- 2 tablespoons olive oil
- 2 lbs. short ribs
- Salt, to taste
- Pepper, to taste
- 1 onion, chopped
- 1 garlic head, plus more to taste
- 2 heaping tablespoons tomato paste
- 2 cups red wine
- 1 28oz can whole peeled tomatoes
- 1/2 cup beef stock
This recipe takes all afternoon, but once it’s in the oven, most of the work is done. And the magic that happens in the oven is, well, magical. The short ribs will flavor the sauce while the sauce flavors the short ribs. It’s a win-win that creates a hearty, warm dish perfect for dinner for two or the whole family.
- Pour olive oil in a dutch oven over medium high heat. Set oven temperature to 275 degrees. Season all sides of the short ribs liberally with salt and pepper.

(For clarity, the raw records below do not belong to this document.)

/-- The polls and ticks of a delay before the last tick of its period, in any order (R260, R370). -/
theorem runAgents_delay_polls {order : List Agent} (hf : s.fault = none) (ha : accepted s.cfg = true)
    (hb : ServesTimer s.cfg.regtab base) (hu : s.tim.uif = false) (hcen : s.tim.cen = true)
    (hc : s.cont = .pollUif true) (horder : ∀ a ∈ order, a = .engine ∨ a = .timer)
    (hlt : s.tim.cnt.toNat + order.count .timer < s.tim.arr.toNat) :
    ∃ tst cnt, cnt.toNat = s.tim.cnt.toNat + order.count .timer ∧
      runAgents (.next s) order = .next { s with
        tst := tst, tim := { s.tim with cnt := cnt }
        trace := s.trace ++ List.replicate (order.count .engine) (.load (addrOf ⟨base, timSr⟩) .word 0#32) } := by
  induction order generalizing s with
  | nil => exact ⟨s.tst, s.tim.cnt, rfl, by simp [runAgents]⟩
  | cons a order ih =>
    obtain ⟨hagent, hrest⟩ := List.forall_mem_cons.1 horder
    rcases hagent with rfl | rfl
    · simp only [List.count_cons_self, List.count_cons_of_ne (a := Agent.timer) (b := .engine) nofun] at hlt ⊢
      rw [runAgents_engine hf (by simp [hc]), engineStep_pollUif hc, pollUif_clear ha hb hu, commit_ok]
      obtain ⟨tst, cnt, hcnt, hrun⟩ := ih (s := { s with
        tst := .counting, trace := s.trace ++ [.load (addrOf ⟨base, timSr⟩) .word 0#32], cont := .pollUif true })
        hf ha hb hu hcen rfl hrest hlt
      refine ⟨tst, cnt, hcnt, hrun.trans ?_⟩
      simp [List.replicate_succ, hc]
    · simp only [List.count_cons_self, List.count_cons_of_ne (a := Agent.engine) (b := .timer) nofun] at hlt ⊢
      obtain ⟨htick, hone⟩ := tickTimer_of_lt (tm := s.tim) (by omega)
      rw [runAgents_timer hf hcen (by omega), htick]
      obtain ⟨tst, cnt, hcnt, hrun⟩ := ih (s := { s with tim := { s.tim with cnt := s.tim.cnt + 1#16 } })
        hf ha hb hu hcen hc hrest (by simp only [hone]; omega)
      exact ⟨tst, cnt, by simp only [hone] at hcnt; omega, hrun⟩

/-- A DELAY or DELAYI of n > 0 begins with a start, and polls next (R265, R266). -/
theorem runAgents_delay_start (hready : Ready s) (ha : accepted s.cfg = true) (hb : ServesTimer s.cfg.regtab base)
    (hm : ModesClear s.tim) (hz : n ≠ 0#32) (hn : n.toNat ≤ 0xFFFF)
    (hi : (∃ v, i = .delay v ∧ s.xAt v = some n) ∨ (∃ imm : Half, i = .delayi imm ∧ n = imm.setWidth 32)) :
    runAgents (exec i s) [.engine, .engine] = .next { started s base n with cont := .pollUif true } := by
  rw [exec_start hready.2 hb hn (.inr ⟨rfl, hz, hi⟩), runAgents_start hready.1 ha hb hm hn]
  rfl

/-- The period that a start of a 16-bit number stores is the number. -/
theorem period_toNat (hn : n.toNat ≤ 0xFFFF) : (n.extractLsb' 0 16).toNat = n.toNat := by
  rw [BitVec.extractLsb'_toNat, Nat.shiftRight_zero, Nat.mod_eq_of_lt (by omega)]

/-- Settles O32: the start, the polls and ticks in their order, the last tick, and the acknowledge. -/
theorem delayTakesItsTicks : Obligations.DelayTakesItsTicks := by
  intro s base n i order hready ha hb hm hu hn hlt hi horder hticks
  have hz : n ≠ 0#32 := by bv_omega
  obtain ⟨tst, cnt, hcnt, hpolls⟩ := runAgents_delay_polls
    (s := { started s base n with cont := .pollUif true }) (order := order) hready.1 ha hb hu rfl rfl horder
    (by simp only [started, period_toNat hn]; omega)
  have hlast : cnt.toNat + 1 = (n.extractLsb' 0 16).toNat := by
    rw [period_toNat hn, ← hticks, hcnt]
    rfl
  rw [runAgents_append, runAgents_append, runAgents_delay_start hready ha hb hm hz hn hi, hpolls,
    runAgents_timer (by exact hready.1) rfl (by exact Nat.lt_of_succ_le hlast.le), tickTimer_last (by exact hlast),
    runAgents_delay_end (by exact hready.1) (by exact ha) (by exact hb) rfl rfl]
  simp [started]

/-- Settles O33: the start leaves the stale UIF, so the first poll is the last. -/
theorem staleFlagDelayReturnsAtOnce : Obligations.StaleFlagDelayReturnsAtOnce := by
  intro s base n i hready ha hb hm hu hz hn hi
  rw [show List.replicate 5 Agent.engine = [.engine, .engine] ++ [.engine, .engine, .engine] from rfl,
    runAgents_append, runAgents_delay_start hready ha hb hm hz hn hi,
    runAgents_delay_end (by exact hready.1) (by exact ha) (by exact hb) (by exact hu) rfl]
  simp [started]

end Sys2Proof.Machine

/-! ### PON and POFF (44_gpio.md R290 to R294) -/

namespace Sys2Proof.Machine

open Sys2Proof.Config

variable {s : State} {base : Word} {p : Half} {on : Bool}

/-- The bit of BSRR that switches pin `p`: its set bit to turn it on, its reset bit to turn it off (R48, R291, R292). -/
def pinBit (on : Bool) (p : Half) : Nat := if on then p.toNat else p.toNat + 16

/-- A command of a pin is the store of the pin's bit (R291, R292). -/
theorem exec_pin (hd : s.desc = .none) :
    exec (if on then .pon p else .poff p) s = commit s (pinStore s p (pinBit on p)) := by
  cases on <;> exact outsideGroup_none hd _ _

/-- Every bit of BSRR is declared (R48). -/
theorem reservedMask_bsrr (base : Word) : reservedMask ⟨base, gpioBsrr⟩ = 0#32 := by
  change reservedMask ⟨0#32, gpioBsrr⟩ = 0#32
  decide

/-- The set/reset store of one pin's bit switches that pin and keeps every other, for both settings of BSRR_BOTH (R97,
R294). -/
theorem bsrrPins_pinBit (both : BsrrBoth) (odr : Half) (hp : p.toNat < 16) {q : Nat} (hq : q < 16) :
    (bsrrPins both odr (1#32 <<< pinBit on p)).getLsbD q = if q = p.toNat then on else odr.getLsbD q := by
  rw [show 1#32 <<< pinBit on p = BitVec.twoPow 32 (pinBit on p) from rfl, bsrrPins_bit both odr _ hq]
  cases on with
  | true =>
    have hin : p.toNat < 32 := by omega
    have hclear : p.toNat ≠ q + 16 := by omega
    simp only [pinBit, if_true, BitVec.getLsbD_twoPow, hin, hclear, eq_comm (a := q)]
    by_cases h : p.toNat = q <;> cases both <;> simp [pinAfter, h]
  | false =>
    have hin : p.toNat + 16 < 32 := by omega
    have hset : p.toNat + 16 ≠ q := by omega
    simp only [pinBit, Bool.false_eq_true, if_false, BitVec.getLsbD_twoPow, hin, hset, Nat.add_right_cancel_iff,
      eq_comm (a := q)]
    by_cases h : p.toNat = q <;> cases both <;> simp [pinAfter, h]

- Sear all sides of the short ribs, in batches if necessary. Remove from pot and set aside. Drain all but 2 tablespoons of fat from pot. Add in onions and cook until translucent, about 5 minutes. Cut garlic head in half, exposing all the cloves. Place face down in the oil for 2 to 3 minutes until caramelized. Add in tomato paste and stir so the onions are coated. Continue cooking for 4 minutes.
- Deglaze the bottom of the pot with the red wine, taking care to scrape up any bits that are sticking to the bottom. Add in tomatoes and beef stock and bring to a simmer. Add a few good pinches of salt to taste (This will cook down, so don’t go crazy). Place the short ribs back in pot so they are about halfway covered. Cover and place in oven for 3 to 3 and half hours, until meat easily falls apart and liquid is reduced by half.
- Serve with crusty bread and pasta of choice.